I was working with a bunch of .epub files and, like most people, I assumed they would all follow the usual rule: an EPUB is just a ZIP file with a specific structure inside.

Turns out that wasn’t always true.

Some of the files were actually TAR archives (sometimes compressed), just renamed to .epub. As expected, standard EPUB libraries couldn’t read them at all.

There were a couple of extra complications too:

  • Non-standard directory layouts: the book contents were inside nested folders instead of being at the root, which broke relative paths.
  • System files mixed in: hidden OS metadata and resource files showed up in the archive and occasionally caused validation or parsing issues.

What I ended up doing

Rather than special-casing everything later, I added a small pre-processing step to clean things up before reading the files:

  • Check the real file type
    Instead of trusting the file extension, the code looks at the file signature to see what it actually is.

  • Convert in memory
    If the file is a TAR, it gets converted to a ZIP on the fly, using in-memory buffers only.

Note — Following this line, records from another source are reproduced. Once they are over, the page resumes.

-- ==== Sys2Proof/Machine/LinkSend.lean ====
section
/-! DEFINITION. Sending on a Towpath link: credits, sequence numbers and replay storage (R502, R504). -/

namespace Sys2Proof.Machine

/-- Frames of a message (R503): one, but for HELLO and PROOF. -/
def LinkMsg.frames : LinkMsg → Nat
  | .hello => 4
  | .proof => 105
  | _ => 1

/-- Control frames carry SEQ 0, take no credit and are never replayed (R502). -/
def LinkMsg.control : LinkMsg → Bool
  | .idle => true
  | .linkInit => true
  | .nak _ => true
  | _ => false

/-- One frame leaves: CREDITS returns the buffers freed since the previous frame (R502). -/
def Link.emit (l : Link) (m : LinkMsg) : Link := { l with freed := 0, last := some m, sent := l.sent + 1 }

/-- Send waiting messages while a credit is held for every frame and fewer than 256 frames are unacknowledged (R504). -/
def Link.pump : Nat → Link → Link
  | 0, l => l
  | n + 1, l =>
    match l.waiting with
    | [] => l
    | m :: r =>
      if m.frames ≤ l.credits ∧ l.unacked.length + m.frames ≤ 256 then
        Link.pump n ({ l with
          waiting := r, credits := l.credits - m.frames, txSeq := l.txSeq + BitVec.ofNat 16 m.frames,
          unacked := l.unacked ++ (List.range m.frames).map fun i => (l.txSeq + BitVec.ofNat 16 i, m) }.emit m)
      else l

/-- A link layer may send at all: not while BLK_RST_N is asserted or without power, and nothing on the twin link of a halted
device (R480, R490, R492). -/
def State.maySend (s : State) (n : Nat) : Bool :=
  !s.boot.blkAsserted && !s.boot.porAsserted && s.boot.power == .on && !(n == 0 && s.obs.halted)

/-- Frames of the authenticated session carry a send counter (R503, R506). -/
def LinkMsg.authed : LinkMsg → Bool
  | .heartbeat _ => true
  | .yield _ _ => true
  | .recoveryLost _ => true
  | .arrive _ _ => true
  | .release _ _ => true
  | .brk _ _ => true
  | _ => false

/-- The send counter of the twin session advances with each frame that carries AUTH (R506). -/
def countAuth (s : State) (n : Nat) (m : LinkMsg) : State :=
  if n = 0 ∧ s.tw.authed = true ∧ m.authed = true then { s with tw := { s.tw with txCtr := s.tw.txCtr + 1#64 } } else s

/-- Send a message: nothing leaves on a link that is not UP, except a control frame of a link that is past WAIT_PHY
(R505). -/
def linkSend (s : State) (n : Nat) (m : LinkMsg) : State :=
  let l := s.link n
  if !s.maySend n then s
  else if m.control then
    if l.state = .disabled ∨ l.state = .waitPhy then s else s.setLink n (l.emit m)
  else if l.state = .up then
    (countAuth s n m).setLink n (Link.pump (l.waiting.length + 1) { l with waiting := l.waiting ++ [m] })
  else s

end Sys2Proof.Machine
end

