-- ==== Sys2Proof/Machine/TwinOps.lean ====
section
/-! DEFINITION. The twin as other chapters meet it (R437 to R446): codes, MATCHED and IN_STEP, the release gate, entry into
PRIMARY, and the recovery stop (R430). -/

namespace Sys2Proof.Machine

def TwState.code : TwState → Nat
  | .unpaired => 0 | .auth => 1 | .paired => 2 | .primary => 3 | .secondary => 4 | .held => 5 | .stopped => 6

/-- A twin code: TW_STATUS.LAST_CODE and an event on source 104 (R449, R450). -/
def twCode (s : State) (code : BitVec 16) : State :=
  chPulse { s with tw := { s.tw with lastCode := code } } 104 code (BitVec.ofNat 32 s.tw.state.code)

/-- MIRROR section of the running image. -/
def State.mirror (s : State) : Option Mirror := match s.run with
  | some r => r.img.mirror
  | none => none

/-- Whether a partition of the running image is mirrored. -/
def State.isMirrored (s : State) (p : Nat) : Bool := match s.run with
  | some r => (match r.img.part p with | some x => x.mirrored | none => false)
  | none => false

/-- This device is in the swap beat of a changed mirrored partition (R438). -/
def State.ownSwap (s : State) : Bool := match s.run with
  | some r => s.esc.swapBeat && r.changedNow.any s.isMirrored
  | none => false

/-- Whether the two plans agree (R438). -/
def plansEqual (m : Mirror) (c : Heartbeat) : Bool :=
  c.mirror && c.planId == m.planId && c.mask == m.mask && c.hbPeriod.toNat == m.hbPeriod && c.hbMiss.toNat == m.hbMiss

/-- MATCHED (R438). -/
def State.matched (s : State) : Bool := s.tw.authed && s.tw.partnerLive && !s.ownSwap &&
  (match s.mirror, s.tw.partner with
   | some m, some c => plansEqual m c && !c.swapBeat
   | _, _ => false)

/-- IN_STEP (R438): MATCHED, and the beat edges are aligned. -/
def State.inStep (s : State) : Bool := s.matched && s.tw.aligned

/-- Whether the running image arms FAILOVER (R442). -/
def State.failoverArmed (s : State) : Bool := match s.mirror with | some m => m.failover | none => false

/-- Beat numbers are compared by difference modulo 2^48 (R18). -/
def beatAfter (a b : BitVec 48) : Bool := a != b && !(a - b).msb

/-- Release a beat of a partition, in primary numbering (R440). -/
def twRelease (s : State) (b : BitVec 48) (p : Nat) : State :=
  chPulse { s with tw := { s.tw with relLast := b } } (112 + p) Config.NONE (b.setWidth 32)

/-- The last four beats of a list of complete beats (R443). -/
def lastFour (l : List (BitVec 48 × Nat)) : List (BitVec 48 × Nat) :=
  let beats := (l.map fun e => e.1).eraseDups
  l.filter fun e => (beats.drop (beats.length - 4)).contains e.1

/-- A mirrored partition's beat is complete (R440, R443). -/
def twComplete (s : State) (p : Nat) : State :=
  let b := s.esc.beatCount + s.tw.offset
  if s.tw.state = .primary then (if s.tw.gateClosed then s else twRelease s b p)
  else if s.tw.state = .secondary then { s with tw := { s.tw with complete := lastFour (s.tw.complete ++ [(b, p)]) } }
  else s

/-- Enter PRIMARY: every complete beat above the partner's last reported release goes out at once, in order (R443). -/
def twPrimary (s : State) : State :=
  let last := match s.tw.partner with | some c => c.lastRel | none => s.tw.relLast
  let due := s.tw.complete.filter fun e => beatAfter e.1 last
  let s := { s with tw := { s.tw with state := .primary, elect := false, complete := [], heldYield := none, yielded := false } }
  due.foldl (fun s e => if s.tw.gateClosed then s else twRelease s e.1 e.2) s

/-- Enter HELD with RELEASE_DENIED (R444). -/
def twHeld (s : State) (denied : Bool) : State :=
  let s := { s with tw := { s.tw with state := .held, elect := false } }
  if denied then twCode s Config.RELEASE_DENIED else s

/-- Send YIELD (R506). -/
def twYield (s : State) (kind : BitVec 8) : State := linkSend s 0 (.yield kind s.tw.relLast)

/-- Enter SECONDARY and yield: the next beat is lengthened once to align (R437, R444). -/
def twSecondary (s : State) (kind : BitVec 8) : State :=
  twYield { s with tw := { s.tw with state := .secondary, elect := false, aligned := false, lengthen := true, yielded := false } } kind

/-- The twin paired states (R435, R444). -/
def TwState.isPaired : TwState → Bool
  | .paired => true | .primary => true | .secondary => true | .held => true | _ => false

/-! ## Stopping everything (R430 step 2, R492 step 2) -/

/-- Numbers of all running jobs. -/
def State.allJobs (s : State) : List Nat := s.jobs.map fun j => j.1

/-- A COPY or FILL in progress is killed: it completes with the code and commits nothing. -/
def killCopy (s : State) (p : Nat) (code : BitVec 16) : State :=
  match (s.rgPart p).copyRun with
  | none => s
  | some (q, n) =>
    let s := s.modRgPart p fun x => { x with copyRun := none }
    match (s.queue q).cmd n with
    | none => s
    | some c => completeCmd (addCounts s (s.queueCtx q) c.counts) q n code false 0#64

/-- Admission is aborted (R430, R492). -/
def auStop (s : State) : State :=
  { s with au := { s.au with state := .idle, cand := none, candPlace := none, candInflated := false } }

/-- Admission aborts and every job, COPY and FILL is killed with a code. -/
def stopAll (s : State) (code : BitVec 16) : State :=
  let s := killJobs (auStop s) s.allJobs .stop code
  (List.range 8).foldl (fun s p => killCopy s p code) s

/-- Take a hang snapshot if the buffer is long enough (R473, R486): the lines are on their way until SNAPSHOT_DONE. -/
def snapBegin (s : State) : State :=
  if s.obs.snapBusy then s
  else if s.obs.snapLen.toNat < 656000 then { s with obs := { s.obs with snapRefused := true } }
  else { s with obs := { s.obs with snapBusy := true } }

/-- The recovery stop (R430): gate, YIELD, fetch and kills, snapshot, FR_STOP. A stop in force is not entered again. -/
def recoveryStop (s : State) (c : StopCause) (unit : Option Nat) (addr : Nat) : State :=
  if s.fr.stopped then s
  else
    let s := errRecord s 3 unit none none c.code addr
    let wasPrimary := s.tw.state == .primary
    let s := { s with tw := { s.tw with gateClosed := true, state := if s.tw.state.isPaired then .stopped else s.tw.state } }
    let s := if wasPrimary then twYield s 2#8 else s
    let s := stopAll { s with fr := { s.fr with stopped := true } } c.code
    let s := if s.obs.snapArm then snapBegin s else s
    chSample { s with fr := { s.fr with
      stopValid := true, stopCause := c.cause, stopSeq := c.sequencer, stopPort := c.port,
      stopBeat := s.esc.beatCount.setWidth 32, stopCode := c.code } } 101

end Sys2Proof.Machine
end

  • Figure out the actual root
    The required mimetype file is used as an anchor to find the real root of the EPUB, and any extra container directories are stripped out.

  • Keep the rest simple
    After that, the rest of the system always works with a normal ZIP-based EPUB, no matter how the file was originally packaged.

Nothing fancy, but it made the whole flow a bit more resilient and avoided a bunch of edge cases later on.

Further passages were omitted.